My new Dell Studio 15 has those annoying "permanent" decal stickers for Windows Vista and Intel Centrino processor. I want them gone. I don't want to try to peel them only to discover that I've ruined the surface underneath.

What is the right procedure to safely remove stickers from a laptop?

  • 12
    The only stickers on my Macbook are the ones I put on it :-).
    – jtimberman
    Commented Jul 30, 2009 at 14:21
  • 12
    What? You don't like telling everyone your machine specs and what your "Powered by"? If it works for ricer import cars, why cant it work for computers? hehe
    – Troggy
    Commented Jul 30, 2009 at 14:31
  • 27
    Oh, that's right. Instead of stickers, Apple puts embedded logos on their hardware.
    – Travis
    Commented Aug 13, 2009 at 20:47
  • 6
    @T Pops - So does everyone else.
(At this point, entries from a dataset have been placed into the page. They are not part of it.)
/-- R54, its order: when all the data of a Write has arrived and its checksum byte has not, the
bytes are in memory already (D9, log 16), and the block waits (in the model's form of waiting, log
1; what one step is, log 2). The byte order is the spec's own decision D1 (log 18). Addresses
advance modulo 2^64 by D13 (log 26). -/
def Obligations.WriteStoresBeforeTheChecksumArrives : Prop :=
  ∀ (s : State) (addr : Addr) (len : BitVec 32) (data : List Byte),
    s.params.wf = true → s.pos = .done → data.length = len.toNat →
    s.params.guardAddress ≤ addr → s.writable addr len.toNat →
    s.rx = echoHeader s.params.cmdWrite addr len ++ data →
    ∃ t, step s = .next t ∧ t.mem = s.mem.storeBytesAt addr data ∧ t.rx = [] ∧
      t.phase = .validatingCrc ∧ t.transmitted = s.transmitted ∧ t.waiting

/-- R276, R187: while the call has not returned no response is sent and the block makes no further
step (the model's form of waiting and of the call's outcomes, log 1, 8). The byte order is the
spec's own decision D1 (log 18), that the checksum covers the code D5 (log 25), the call after
validation D10 (log 17). The context's 72 bytes are the layout of D11 (log 19); addresses advance
modulo 2^64 by D13 (log 26). That memory is unchanged meanwhile is the model's choice (log 35): R59
lets the called code write during the call. -/
def Obligations.ExecuteWaitsWhileTheCallHasNotReturned : Prop :=
  ∀ (s : State) (addr : Addr), s.params.guardAddress ≤ addr → s.calls = [] → s.readable addr 72 →
    ∃ t, exec (.execute addr (crc8 (leBytes 2 s.params.cmdExecute ++ leBytes 8 addr))) s = .next t ∧
      t.transmitted = s.transmitted ∧ t.mem = s.mem ∧ t.phase = .responding ∧ t.waiting

/-- R59, R187: once the call returns, the waiting Execute goes on, exactly as if the outcome had
been there when its frame was served (the model's form of waiting and of outcomes, log 1, 8); on a
platform that completes the accesses, the slot being no device's, the value is stored in the slot
and sent, and the block is back at the top of the loop. The call's place, the layout and the byte
order are the spec's readings (log 17, 19, 18); what a device would answer is free (log 32). That
the checksum covers the code is D5 (log 25). That the call sees memory as it stands is D20 (log 22);
addresses advance modulo 2^64 by D13 (log 26). That the called code's stores are in memory from its
return on, and not before, is the model's choice (log 35). -/
def Obligations.ExecuteGoesOnWhenTheCallReturns : Prop :=
  ∀ (s : State) (addr : Addr) (o : CallOutcome), s.params.guardAddress ≤ addr → s.calls = [] →
    s.readable addr 72 →
    let req := leBytes 2 s.params.cmdExecute ++ leBytes 8 addr
    ∃ t, exec (.execute addr (crc8 req)) s = .next t ∧ t.waiting ∧
      step (t.callReturns o) = exec (.execute addr (crc8 req)) (s.callReturns o) ∧
      (s.mem.wf = true → s.writable (addr + 8) 8 → s.ordinary (addr + 8) 8 → s.accepts 19 →
        ∃ u, step (t.callReturns o) = .next u ∧
          u.transmitted = s.transmitted ++ withCrc (req ++ leBytes 8 o.value) ∧
          u.mem = (s.mem.writeAll o.stores).storeBytesAt (addr + 8) (leBytes 8 o.value) ∧
          u.calls = [] ∧ u.pos = .done ∧ u.phase = .awaitCommand)

/-- R61: a Read whose `k`-th byte the platform never completes sends the header and the bytes before
it, no value for it, and is stuck there (the model's form of being stuck, log 1, 24; the order D22,
log 33; what a read answers is the platform's (log 6, 32)). The byte order is the spec's own
decision D1 (log 18), that the checksum covers the code D5 (log 25). Reading after validation is D10
(log 17); addresses advance modulo 2^64 by D13 (log 26). -/
def Obligations.ReadIsStuckAtAnAddressThatNeverAnswers : Prop :=
  ∀ (s : State) (addr : Addr) (len : BitVec 32) (k : Nat), k < len.toNat →
    s.accepts (15 + len.toNat) → s.readable addr k →
    inRanges s.noRead (addr + BitVec.ofNat 64 k) = true →
    ∃ t, exec (.read addr len (crc8 (echoHeader s.params.cmdRead addr len))) s = .next t ∧
      t.transmitted = s.transmitted ++ echoHeader s.params.cmdRead addr len ++ s.bytesAt addr k ∧
      t.phase = .responding ∧ t.waiting

/-- R61 at a `MemWrite`, R54: a Write whose `k`-th data byte the platform never completes the store
of has stored the bytes before it, has received that byte and none after it, answers nothing, and is
stuck there (the model's form of being stuck, log 1, 24), whatever its checksum byte. Storing as the
data arrives is D9 (log 16). The byte order is the spec's own decision D1 (log 18). Single byte
accesses in ascending order are D14 (log 33); addresses advance modulo 2^64 by D13 (log 26). That
the byte whose store never completes stays as it was is the model's choice (log 36). -/
def Obligations.WriteIsStuckAtAnAddressThatNeverAnswers : Prop :=
  ∀ (s : State) (addr : Addr) (len : BitVec 32) (data : List Byte) (crc : Byte) (k : Nat),
    data.length = len.toNat → k < len.toNat → s.params.guardAddress ≤ addr →
    s.writable addr k → inRanges s.noWrite (addr + BitVec.ofNat 64 k) = true →
    ∃ t, exec (.write addr len data crc) s = .next t ∧
      t.mem = s.mem.storeBytesAt addr (data.take k) ∧
      t.rx = data.drop (k + 1) ++ crc :: s.rx ∧
      t.transmitted = s.transmitted ∧ t.phase = .decodingFields ∧ t.waiting

/-- R61 in Execute, R187: where byte `k` of the context is never answered the bytes before it have
been read and no call is made; where the store of byte `k` of the result is never completed the call
has returned and the bytes before it are stored. Either way nothing is answered and the block is
stuck there (log 1, 24; what a read answers is the platform's (log 6, 32)). The slot's bytes are
among the context's, so its reading back cannot be stuck where the context's was not. The byte order
is the spec's own decision D1 (log 18), that the checksum covers the code D5 (log 25), the call
after validation D10 (log 17). The context's 72 bytes and the slot's place are the layout of D11
(log 19); reading and storing them byte by byte in ascending order is D14 (log 33); addresses
advance modulo 2^64 by D13 (log 26); what the call returns and stores is free, D26 (log 8). That the
byte whose store never completes stays as it was is the model's choice (log 36). -/
def Obligations.ExecuteIsStuckAtAnAddressThatNeverAnswers : Prop :=
  ∀ (s : State) (addr : Addr) (k : Nat), s.params.guardAddress ≤ addr →
    let req := leBytes 2 s.params.cmdExecute ++ leBytes 8 addr
    (k < 72 → s.readable addr k → inRanges s.noRead (addr + BitVec.ofNat 64 k) = true →
      ∃ t, exec (.execute addr (crc8 req)) s = .next t ∧
        t.log = s.log ++ receiveActions (withCrc req) ++ readActions addr (s.bytesAt addr k) ∧
        t.calls = s.calls ∧ t.mem = s.mem ∧
        t.transmitted = s.transmitted ∧ t.phase = .responding ∧ t.waiting) ∧
    (∀ (o : CallOutcome) (coming : List CallOutcome), k < 8 → s.calls = o :: coming →
      s.readable addr 72 → s.writable (addr + 8) k →
      inRanges s.noWrite (addr + 8 + BitVec.ofNat 64 k) = true →
      ∃ t, exec (.execute addr (crc8 req)) s = .next t ∧
        t.calls = coming ∧
        t.mem = (s.mem.writeAll o.stores).storeBytesAt (addr + 8) ((leBytes 8 o.value).take k) ∧
        t.transmitted = s.transmitted ∧ t.phase = .responding ∧ t.waiting)

/-! ## The frame loop -/

/-- At the top of the loop a step takes the decoded frame from the receive stream and executes it:
the model's choice of what one step is (log 2, 10). -/
def Obligations.StepRunsTheDecodedFrame : Prop :=
  ∀ (s : State) (i : Instr) (rest : List Byte), s.pos = .done →
    decode s.params s.rx = .ok (i, rest) → step s = exec i { s with rx := rest }

/-- R180, R181: receiving a complete frame byte by byte, dispatching on the received code and
performing the case is the same as executing the frame the decoder reads: the two ways in which the
model says what a request does (log 10) agree. -/
def Obligations.SerialReceptionRunsTheDecodedFrame : Prop :=
  ∀ (s : State) (i : Instr) (rest : List Byte), decode s.params s.rx = .ok (i, rest) →
    exec i { s with rx := rest } = .next (serveFrame s)

/-- R266, R264: a quiescent block to which the host then sends a complete frame executes it as a
block at the top of the loop does (log 1, 2). `RXCRC` is 0x00, as `rx_start` has left it. What
quiescent means is the spec's own definition D23 (log 34). -/
def Obligations.QuiescentBlockServesTheNextFrame : Prop :=
  ∀ (s : State) (bs : List Byte) (i : Instr) (rest : List Byte), s.quiescent → s.rxcrc = 0x00 →
    decode s.params bs = .ok (i, rest) →
    step (s.hostSends bs) = exec i { s with rx := rest }

/-- R266: with nothing in the stream a step from the top of the loop performs `rx_start` and makes
the block quiescent without using a port, and a quiescent block waits (log 1). What quiescent means
is the spec's own definition D23 (log 34). -/
def Obligations.IdleBlockBecomesQuiescentAndStaysSo : Prop :=
  (∀ s : State, s.pos = .done → s.rx = [] →
    ∃ t, step s = .next t ∧ t.quiescent ∧ t.rxcrc = 0x00 ∧ t.log = s.log ∧ t.mem = s.mem) ∧
  (∀ s : State, s.quiescent → s.waiting)

/-- R65, R13, for a piece of pseudocode: running it on what is there, and running what is left when
more bytes have arrived, is running it on all of them (log 2). A run ends at the dispatch; the same
of a whole frame is `StepGoesOnWhenMoreBytesArrive`. That the bytes sent join the stream's end and
none is lost is the spec's own assumption D24 (log 21). -/
def Obligations.MoreBytesResumeWhereTheBlockStopped : Prop :=
  ∀ (p : Prog) (s : State) (bs : List Byte),
    (p.run s).pos.run ((p.run s).hostSends bs) = p.run (s.hostSends bs)

/-- R65, R13, R274: a frame that arrives in two parts, cut anywhere, is served exactly as if it had
arrived whole: where a step ends in the middle of a frame and the host then sends more, the next
step ends where one step on all the bytes would have ended (log 1, 2). That the bytes sent join the
stream's end and none is lost is the spec's own assumption D24 (log 21). -/
def Obligations.StepGoesOnWhenMoreBytesArrive : Prop :=
  ∀ (s t : State) (bs : List Byte), step s = .next t → t.pos ≠ .done → t.pos ≠ .resetting →
    step (t.hostSends bs) = step (s.hostSends bs)

/-- R280: a complete request frame, every port answering and (for Execute) the call returning: the
step transmits exactly one response frame and is back at `AwaitCommand`; for Reset the response is
the last frame before the hard reset. Stated for `UNKNOWN_CMD_CRC` and `POLICY_FAIL_CRC` at every
value. The byte order is the spec's own decision D1 (log 18), that the checksum covers the code D5
(log 25). One frame a step is the model's choice (log 2), as is the form of the calls to come (log
8); what becomes of the checksum byte of a rejected or unrecognised request is D7 and D8, arguments
at every value (log 14, 15). -/
def Obligations.EveryCompleteFrameIsAnsweredOnce : Prop :=
  ∀ (s : State) (i : Instr) (rest : List Byte), s.params.wf = true → s.mem.wf = true →
    s.pos = .done → decode s.params s.rx = .ok (i, rest) →
    s.txRoom = none → s.flushReady = true → s.noRead = [] → s.noWrite = [] →
    ((∃ addr crc, i = .execute addr crc) → s.calls ≠ []) →
    ∃ t payload r, step s = .next t ∧ t.transmitted = s.transmitted ++ withCrc payload ∧
      decodeResponse s.params (withCrc payload) = some (r, []) ∧
      ((t.pos = .done ∧ t.phase = .awaitCommand) ∨ ((∃ crc, i = .reset crc) ∧ t.pos = .resetting))

/-- R34 (b), R65, R274: in one power cycle a step takes bytes from the receive stream strictly in
order and without loss, and only adds to what has been done on the ports. That the stream is
lossless and in order is the spec's own assumption D24 about the transport (log 21); what one step
is, and the log of port actions, are the model's (log 2, 13). -/
def Obligations.StepConsumesTheStreamInOrder : Prop :=
  ∀ s t : State, step s = .next t → s.pos ≠ .resetting →
    ∃ l, t.log = s.log ++ l ∧ s.rx = receivedBytes l ++ t.rx

/-- R23, R8: no step writes the machine's arguments, a power-on included. That they are fixed for
one power cycle is R8's; that they survive a hard reset is the spec's own choice D18 (R262; log 9);
that State carries them is the model's (log 3). -/
def Obligations.StepNeverWritesTheArguments : Prop :=
  ∀ s t : State, step s = .next t → t.params = s.params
Dell had the big medallion in the middle of the lid, sony has SONY embedded, as does Acer and every other big vendor.
    – MDMarra
    Commented Sep 29, 2009 at 20:07
  • 1
    You can put another sticker on the logo if you do not like it :)
    – Lekensteyn
    Commented Jan 24, 2011 at 18:24

10 Answers 10


From http://www.wikihow.com/Remove-Stickers-from-a-Laptop:

  1. Make sure this laptop isn't too old. The stickers will dry up, and over time, the glue backing will separate from the printed material. If you decide to remove the stickers, do it quickly. The stickers are not going to stay fresh for more than a year or two, depending upon its quality. If your laptop is a relic, skip to the very last step to use a chemical removal method.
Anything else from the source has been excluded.